- TASK STATEMENT
All lines ahead of the one containing "def nextCycle (s" are to be left out; that line and each one after it, through the end of the records below, are to be duplicated exactly.
MATERIAL SHOWN: Begin
-- ==== Sys2Proof/Certificates/Slice0/Obligations.lean ====
section
/-! DEFINITION. The statements for the provers: what every command does (completion), what it leaves unchanged (frames), the
invariants of every step, and rules of the spec.  `touches`, `keepsParts` and `bytesBut` stand in Sys2Proof/Safety.lean. -/

section Statements

open Sys2Proof Sys2Proof.Machine

/-- A step of a state whose queue begins with a command is exec of that command with the queue's rest. -/
def Obligations.StepRunsFrontCommand : Prop :=
  ∀ (c : Instr) (r : List Instr) (s : State), step { s with pending := c :: r } = exec c { s with pending := r }

/-- A step of an empty queue is one core cycle of 625 ps, with the cycles that the throttle skips before it (R429): the model's choice (log entries 1 and 81).
It ends the cycle in progress, with what that left for its end (log entry 63), and begins the next.  Where no debug token and no DBG_ACCESS waits, time and the cycle
counters go on and the rest of the module keeps its state but for the listed parts and blocks; where nothing waits, but for the listed fields. -/
def Obligations.IdleStepIsOneCoreCycle : Prop :=
  (∀ s : State, s.pending = [] → ∃ t, step s = .next t ∧ t.pending = []) ∧
  (∀ s t : State, s.pending = [] → step s = .next t → s.rd V.JTAG_TOKN [] = 0 → s.rd V.DBGA_REQ [] = 0 →
    t.rd V.TIME_PS [] =
      (s.rd V.TIME_PS [] + 625 * (1 + if s.pstate < 2 then s.rd F.TRY_CAP_THR [] - s.rd V.CLK [] % 256 else 0)) % 2 ^ 84 ∧
    (∀ q, q < 4 → t.rd V.CYCLE [q] =
      if s.pstate < 2 ∧ s.quadUp q = true then (s.rd V.CYCLE [q] + 1) % 2 ^ 64 else s.rd V.CYCLE [q]) ∧
    s.touches
      [.hbm, .badSectors, .staging, .bufs, .mitEgress, .movCmds, .mit, .slots, .slab, .waits, .insts, .trigOps, .cqWait,
       .psBuf, .handoffs, .upd, .errDue, .errLog, .hatLog, .out, .free]
      [.xpt, .ldg, .slt, .seq, .upd, .grm, .mit, .cor, .hbm, .mov, .pci, .ctrm, .ctr, .err, .glb, .knit, .transport, .ledger,
       .slots, .programs, .update, .gram, .mitten, .switch, .link, .memory, .mover, .trayCtl, .power, .security, .host,
       .observe, .wheels] t ∧
    (s.rdb V.ABORT_DUE [] = false → s.rdb V.ROUND_DUE [] = false → (∀ kv ∈ s.regs, kv.1.headD 0 ≠ V.RET_DUE.id) →
      (∀ q, q < 4 → s.rd V.MOV_RESTART [q] = 0) → s.errDue = [] →
      (∀ f ∈ [V.VEC1_DUE, V.CQ_VEC_DUE, V.MIR_VEC_DUE, V.MOV_VEC_DUE], ∀ ix, s.rdb f ix = false) →
      s.writes [.hbm, .badSectors, .bufs, .staging, .psBuf, .out]
        (ctrFields ++ writeFields ++ packetFields ++ vectorFields ++ hostFields ++ unitFields ++
          [F.COR_BUF_LOW, F.CTRM_SEL_EVENT, F.CTRM_SEL_PART, F.CTRM_SEL_PART_EN, F.CTRM_SEL_EN, F.CTR_SEL_EVENT,
           F.CTR_SEL_PART, F.CTR_SEL_PART_EN, F.CTR_SEL_EN, F.CTR_TALLY_STAT_SNAPS, F.CTR_TALLY_STAT_LOST,
           F.CTR_TALLY_PTR_PROD, F.CTR_LEG_CYCLE_COUNT, V.TIME_PS, V.CYCLE, V.RTR_STALL, V.MIR_SEQ, V.INJ_STOP, V.LNK_LIMIT,
           V.LNK_COUNTDOWN, V.COR_F, V.COR_ADMIT, V.LCF_CMD, V.SLOT_LENT, V.ACC_OUT, V.QUIET_FRAMES, V.CLK, V.LINK_CYC,
           V.SEL_NEXT, V.SWEEP_BANKS, V.SWEEP_PROGS, V.SWEEP_AT]) t))

/-- The state after a cold reset.  A field whose reset value the spec does not give has the one that the assumption log names (entry 3). -/
def Obligations.ResetState : Prop :=
  (∀ (f : Fld) (ix : List Nat), State.reset.rd f ix = f.reset) ∧
    State.reset.rd F.HAT_PSTATE_STATE [] = 3 ∧ State.reset.rd F.HAT_BOOT_STEP [] = 1 ∧
    State.reset.hbm = [] ∧ State.reset.flash = [] ∧ State.reset.img.mem = [] ∧ State.reset.slots = [] ∧
    State.reset.pending = [] ∧ State.reset.Safe ∧ State.reset.memWf = true
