/-- A loop whose every turn leaves the state as it is. -/
theorem State.foldl_of_fixed {α : Type} {g : State → α → State} {l : List α} (h : ∀ x ∈ l, g s x = s) : l.foldl g s = s := by
  induction l with
  | nil => rfl
  | cons a r ih => rw [List.foldl_cons, h a (.head _), ih fun x hx => h x (.tail _ hx)]

theorem State.retiresDue_of_none (h : ∀ kv ∈ s.regs, kv.1.headD 0 ≠ V.RET_DUE.id) : s.retiresDue = s := by
  have hkeys : (s.regs.filter fun kv => kv.1.headD 0 == V.RET_DUE.id) = [] := by simpa [List.filter_eq_nil_iff] using h
  have hregs : s.eraseRegs (fun f _ => f == V.RET_DUE.id) = s := by
    unfold State.eraseRegs
    rw [SMap.eraseIf, List.filter_eq_self.2]
    rintro ⟨k, v⟩ hk
    cases k with
    | nil => rfl
    | cons i ix => simpa using h _ hk
  simp only [State.retiresDue, hkeys, hregs, List.map_nil, List.foldl_nil]

theorem State.movRestartDue_of_none {q : Nat} (h : s.rd V.MOV_RESTART [q] = 0) : s.movRestartDue q = s := by simp [State.movRestartDue, h]

theorem State.movRestartsDue_of_none (h : ∀ q, q < 4 → s.rd V.MOV_RESTART [q] = 0) : (List.range 4).foldl State.movRestartDue s = s :=
  State.foldl_of_fixed fun q hq => State.movRestartDue_of_none (h q (List.mem_range.1 hq))

theorem State.errFlush_of_none (h : s.errDue = []) : s.errFlush = s := by
  obtain ⟨⟩ := s
  subst h
  rfl

theorem State.dueVector_of_none (h : ∀ f ∈ [V.VEC1_DUE, V.CQ_VEC_DUE, V.MIR_VEC_DUE, V.MOV_VEC_DUE], ∀ ix, s.rdb f ix = false) (k : List Nat) :
    s.dueVector k = s := by
  simp only [List.forall_mem_cons] at h
  obtain ⟨h1, h2, h3, h4, _⟩ := h
  simp [State.dueVector, h1, h2, h3, h4]

theorem State.dueVectors_of_none (h : ∀ f ∈ [V.VEC1_DUE, V.CQ_VEC_DUE, V.MIR_VEC_DUE, V.MOV_VEC_DUE], ∀ ix, s.rdb f ix = false) :
    s.dueVectors = s := State.foldl_of_fixed fun k _ => State.dueVector_of_none h k

/-! ## The end of a cycle, and the next -/

/-- The end of a cycle in which no debug token and no DBG_ACCESS waits. -/
def State.cycleEnd (s : State) : State := ((List.range 4).foldl State.movRestartDue s.abortsDue.roundsDue.retiresDue).errFlush

def State.cycleEndScope : Scope := abortsDueScope ||| roundsDueScope ||| retiresDueScope ||| movRestartDueScope ||| errFlushScope

theorem State.Within.cycleEnd (h : s.Within M t) (hm : State.cycleEndScope.le M = true := by decide +kernel) : s.Within M t.cycleEnd :=
  h.andThen hm fun h => (h.abortsDue.roundsDue.retiresDue.foldl fun _ _ hu => hu.movRestartDue).errFlush

theorem State.tick_eq (hj : s.rd V.JTAG_TOKN [] = 0) (hd : s.rd V.DBGA_REQ [] = 0) : s.tick = s.cycleEnd.advance.dueVectors := by
  rw [State.tick, State.jtagTokenDue_of_none hj, State.dbgAccessDue_of_none hd, State.cycleEnd]

/-- The next state of an idle step. -/
theorem step_idle (hp : s.pending = []) : step s = .next s.tick := by rw [step, hp]

theorem tick_of_step (hp : s.pending = []) (e : step s = .next t) : t = s.tick := by
  rw [step_idle hp] at e
  exact (Host.Outcome.next.inj e).symm

/-! ## Time and the cycle counters -/

/-- What stays within a scope apart from a field keeps it. -/
theorem State.Within.rd_eq (h : s.Within M t) (f : Fld) (ix : List Nat) (ha : M.apart anyReg = true := by decide +kernel)
    (hf : M.apart f.bits = true := by decide +kernel) : t.rd f ix = s.rd f ix := h.regs ha f ix hf

/-- The clock's cycle counts 625 ps. -/
theorem State.rd_time_clockCycle (s : State) (b : Bool) : (s.clockCycle b).rd V.TIME_PS [] = (s.rd V.TIME_PS [] + 625) % 2 ^ 84 := by
  unfold State.clockCycle
  extract_lets v
  have hv : s.Within (countCycleScope ||| selectsDueScope) v := State.Within.refl.countCycle.selectsDue
  have hrest : ((v.bump V.TIME_PS [] 625).Within (scope [] [F.CTR_LEG_CYCLE_COUNT, V.CLK] ||| linkCycleScope ||| sweepCycleScope)
      (((List.range 4).foldl State.linkCycle (((v.bump V.TIME_PS [] 625).bump F.CTR_LEG_CYCLE_COUNT [] 1).bump V.CLK [] 1)).sweepCycle)) :=
    (State.Within.refl.bump.bump.foldl fun _ _ hu => hu.linkCycle).sweepCycle
  rw [hrest.rd_eq V.TIME_PS [], State.bump, State.rd_wr_same, hv.rd_eq V.TIME_PS []]
  rfl

/-- Cycles of the clock, one after another. -/
theorem State.rd_time_clockCycles (l : List Nat) (b : Bool) (s : State) :
    (l.foldl (fun t _ => t.clockCycle b) s).rd V.TIME_PS [] % 2 ^ 84 = (s.rd V.TIME_PS [] + 625 * l.length) % 2 ^ 84 := by
  induction l generalizing s with
  | nil => rfl
  | cons a r ih =>
    rw [List.foldl_cons, ih, State.rd_time_clockCycle, List.length_cons]
    omega

/-- The quadrant's cycle counts one cycle of it, where it runs, and none of another. -/
theorem State.rd_cycle_quadCycle (s : State) (p q : Nat) : (s.quadCycle p).rd V.CYCLE [q] =
    if p = q ∧ s.quadUp q = true then (s.rd V.CYCLE [q] + 1) % 2 ^ 64 else s.rd V.CYCLE [q] := by
  unfold State.quadCycle
  have hrest : (s.bump V.CYCLE [p] 1).Within (scope [] [V.COR_ADMIT] ||| bankEndsScope ||| wheelCycleScope ||| coreCycleScope)
      (((((s.bump V.CYCLE [p] 1).wr V.COR_ADMIT [p] 0).bankEnds p).wheelCycle p).coreCycle p) :=
    State.Within.refl.wr.bankEnds.wheelCycle.coreCycle
  split
  · next hup =>
    rw [hrest.rd_eq V.CYCLE [q], State.bump]
    by_cases h : p = q
    · subst h
      rw [if_pos ⟨rfl, hup⟩, State.rd_wr_same]
      rfl
    · rw [if_neg (fun x => h x.1), State.rd_wr_other (by simpa using Ne.symm h)]
  · next hup =>
    rw [if_neg]
    rintro ⟨rfl, h⟩
    exact hup h

/-- The fields that say whether a quadrant runs. -/
theorem State.Within.quadUp (h : s.Within M t) (q : Nat) (ha : M.apart anyReg = true := by decide +kernel)
    (hq : M.apart V.QRESET.bits = true := by decide +kernel) (hm : M.apart V.MRESET.bits = true := by decide +kernel) : t.quadUp q = s.quadUp q := by
  simp only [State.quadUp, State.rdb, h.rd_eq V.QRESET [q] ha hq, h.rd_eq V.MRESET [] ha hm]

/-- Each quadrant of a list that runs counts one cycle. -/
theorem State.rd_cycle_quadCycles (q : Nat) {l : List Nat} (hl : l.Nodup) (s : State) : (l.foldl State.quadCycle s).rd V.CYCLE [q] =
    if q ∈ l ∧ s.quadUp q = true then (s.rd V.CYCLE [q] + 1) % 2 ^ 64 else s.rd V.CYCLE [q] := by
  induction l generalizing s with
  | nil => simp
  | cons p r ih =>
    obtain ⟨hp, hr⟩ := List.nodup_cons.1 hl
    have hup : (s.quadCycle p).quadUp q = s.quadUp q := (State.Within.refl.quadCycle (M := quadCycleScope)).quadUp q
    rw [List.foldl_cons, ih hr, hup, State.rd_cycle_quadCycle]
    by_cases h : p = q
    · subst h
      simp [hp]
    · simp [h, Ne.symm h]

/-- What the end of a cycle leaves alone: the power state, the clock and the counters of cycles. -/
theorem State.rd_cycleEnd (s : State) : ∀ f ∈ [F.HAT_PSTATE_STATE, F.TRY_CAP_THR, V.CLK, V.TIME_PS, V.CYCLE, V.QRESET, V.MRESET], ∀ ix,
    s.cycleEnd.rd f ix = s.rd f ix := fun f hf ix => by
  have key : ∀ f ∈ [F.HAT_PSTATE_STATE, F.TRY_CAP_THR, V.CLK, V.TIME_PS, V.CYCLE, V.QRESET, V.MRESET], cycleEndScope.apart f.bits = true := by
    decide +kernel
  exact (State.Within.refl.cycleEnd (M := cycleEndScope)).rd_eq f ix (by decide +kernel) (key f hf)

/-- The cycles that pass in one advance. -/
theorem State.rd_time_advance (s : State) :
    s.advance.rd V.TIME_PS [] = (s.rd V.TIME_PS [] + 625 * (1 + if s.pstate < 2 then s.skips else 0)) % 2 ^ 84 := by
  unfold State.advance
  split
  · have hquads : ∀ u : State, ((List.range 4).foldl State.quadCycle u).rd V.TIME_PS [] = u.rd V.TIME_PS [] := fun u =>
      (State.Within.refl.foldl fun _ _ hu => hu.quadCycle : u.Within quadCycleScope _).rd_eq V.TIME_PS []
    have hskips := State.rd_time_clockCycles (List.range s.skips) true s
    rw [List.length_range] at hskips
    rw [hquads, State.rd_time_clockCycle]
    omega
  · rw [State.bump, State.rd_wr_same, (State.Within.refl.selectsDue (M := selectsDueScope)).rd_eq V.TIME_PS []]
    rfl

/-- The cycle counters in one advance. -/
theorem State.rd_cycle_advance (s : State) {q : Nat} (hq : q < 4) :
    s.advance.rd V.CYCLE [q] = if s.pstate < 2 ∧ s.quadUp q = true then (s.rd V.CYCLE [q] + 1) % 2 ^ 64 else s.rd V.CYCLE [q] := by
  unfold State.advance
  split
  · next hp =>
    have hclock : s.Within clockCycleScope (((List.range s.skips).foldl (fun t _ => t.clockCycle true) s).clockCycle false) :=
      (State.Within.refl.foldl fun _ _ hu => hu.clockCycle).clockCycle
    rw [State.rd_cycle_quadCycles q List.nodup_range, hclock.quadUp q, hclock.rd_eq V.CYCLE [q]]
    simp [hp, hq]
  · next hp =>
    rw [if_neg fun h => hp h.1]
    exact (State.Within.refl.selectsDue.bump : s.Within (selectsDueScope ||| scope [] [V.TIME_PS]) _).rd_eq V.CYCLE [q]

/-! ## The whole of it -/

/-- An advance in which no Tally sweep runs. -/
def State.quietAdvanceScope : Scope :=
  countCycleScope ||| selectsDueScope ||| linkCycleScope ||| quadCycleScope ||| scope [] [V.TIME_PS, F.CTR_LEG_CYCLE_COUNT, V.CLK]

/-- A cycle of the clock in which no Tally sweep runs. -/
theorem State.Within.clockCycle_quiet {b : Bool} (h : s.Within State.quietAdvanceScope t) (hz : s.rd V.SWEEP_PROGS [] = 0) :
    s.Within State.quietAdvanceScope (t.clockCycle b) := by
  unfold State.clockCycle
  extract_lets v
  have hv : s.Within State.quietAdvanceScope v := h.countCycle.selectsDue
  have hlinks : s.Within State.quietAdvanceScope
      ((List.range 4).foldl State.linkCycle (((v.bump V.TIME_PS [] 625).bump F.CTR_LEG_CYCLE_COUNT [] 1).bump V.CLK [] 1)) :=
    hv.bump.bump.bump.foldl fun _ _ hu => hu.linkCycle
  rw [State.sweepCycle, hlinks.rd_eq V.SWEEP_PROGS [], hz]
  exact hlinks
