-- ==== Sys2Proof/Machine/Ops.lean ====
section
/-! DEFINITION. The shared operations: raising an error and clearing one (the block's only form of an exception,
60_exceptions.md R221, R233, R234), the busy interlock, and the named updates of State. -/

namespace Sys2Proof.Machine

/-- `raise Err(e)`: set the bit; the access that raised it has no other effect (60_exceptions.md R221). There is no trap
entry: nothing is saved and control goes nowhere (R233). -/
def raise (e : ErrBit) (s : State) : State := { s with err := s.err ||| errMask e }

/-- The counterpart of a return: the host clears each bit it writes as 1 and leaves the others (10_state.md R35,
60_exceptions.md R234). -/
def clearErr (mask : BitVec 8) (s : State) : State := { s with err := s.err &&& ~~~mask }

/-- The busy interlock: refused with Err(BUSY) while a frame is being sent, neither stalled nor queued
(70_reset_and_hazards.md R254). -/
def unlessBusy (act : State → State) (s : State) : State := if busy s then raise .busy s else act s

/-- Load the sequencing fields (10_state.md R41). -/
def loadSegment (p : Phase) (cycles : Nat) (bit : Fin 11) (byte : FrameIndex) (s : State) : State :=
  { s with phase := p, rem := cycles, bit := bit, byte := byte }

/-- Replace the whole frame buffer at one edge (20_memory.md R75). -/
def putFrame (bytes : Nat → Byte) (s : State) : State := { s with fb := Memory.ofBytes bytes }

/-- CKSUM.CK1 and CKSUM.CK2 (10_state.md R44). -/
def putChecksum (c1 c2 : Byte) (s : State) : State := { s with ck1 := c1, ck2 := c2 }

/-- The port values of the current cycle: the head of the host's queue, idle where the queue is empty (log 1). -/
def currentPorts (s : State) : Ports := s.hostQueue.headD Ports.idle

/-- Leave the current cycle: the ports move on, and `bus_rdata` is 0 unless an admitted read sets it (20_memory.md
R73). -/
def nextCycle (s : State) : State := { s with hostQueue := s.hostQueue.tail, busRdata := 0#32 }

/-- A rising edge with `rst = 1`: every piece of state takes its reset value whatever the state and the access
(70_reset_and_hazards.md R250); the frame buffer is drawn again (95_test_vectors.md H2, log 4). -/
def resetEdge (s : State) : State := State.afterReset s.draws s.hostQueue

end Sys2Proof.Machine
end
MATERIAL SHOWN: End
- WRITTEN RESPONSE
def nextCycle (s : State) : State := { s with hostQueue := s.hostQueue.tail, busRdata := 0#32 }

/-- A rising edge with `rst = 1`: every piece of state takes its reset value whatever the state and the access
(70_reset_and_hazards.md R250); the frame buffer is drawn again (95_test_vectors.md H2, log 4). -/
def resetEdge (s : State) : State := State.afterReset s.draws s.hostQueue

end Sys2Proof.Machine
end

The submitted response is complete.